Question

A straight vector line makes equal acute angles \( \alpha = \beta = \gamma \) with all three primary coordinate axes. Find the absolute value of \( \cos\alpha \).

• A. \( \frac{1}{\sqrt{3}} \)
• B. \( \frac{1}{3} \)
• C. \( \frac{1}{\sqrt{2}} \)
• D. \( 1 \)

Hint:

Since \( \cos^2\alpha + \cos^2\beta + \cos^2\gamma = 1 \), remember the related identity for sine terms by substituting \( \cos^2\theta = 1 - \sin^2\theta \), which gives: \( \sin^2\alpha + \sin^2\beta + \sin^2\gamma = 2 \).

Answer 1

The Correct Option is A

Concept: If a line forms directional orientation angles \( \alpha \), \( \beta \), and \( \gamma \) with the positive \(x\), \(y\), and \(z\) axes respectively, its direction cosines are defined as \( l = \cos\alpha \), \( m = \cos\beta \), and \( n = \cos\gamma \). These parameters must satisfy the fundamental geometric identity: \[ l^2 + m^2 + n^2 = 1 \quad \Rightarrow \quad \cos^2\alpha + \cos^2\beta + \cos^2\gamma = 1 \]

Step 1: Apply the equal angle condition to the direction cosine identity.
Since the problem states that the line is oriented at equal angles to all three axes, substitute \( \alpha = \beta = \gamma \) into the equation: \[ \cos^2\alpha + \cos^2\alpha + \cos^2\alpha = 1 \] Combine the matching terms: \[ 3\cos^2\alpha = 1 \]

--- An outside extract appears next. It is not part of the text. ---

-- ==== Sys2Proof/Laws/State.lean ====
section
/-! SUPPORT. One law for each field under each update of the state, so that no proof unfolds a record. -/

namespace Sys2Proof.Machine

Step 2: Isolate the value of \( \cos\alpha \).
Divide both sides by the scalar factor 3: \[ \cos^2\alpha = \frac{1}{3} \] Take the square root of both sides. Because the problem specifies an acute angle (\( \alpha \le 90^\circ \)), the cosine value must be positive: \[ \cos\alpha = \frac{1}{\sqrt{3}} \]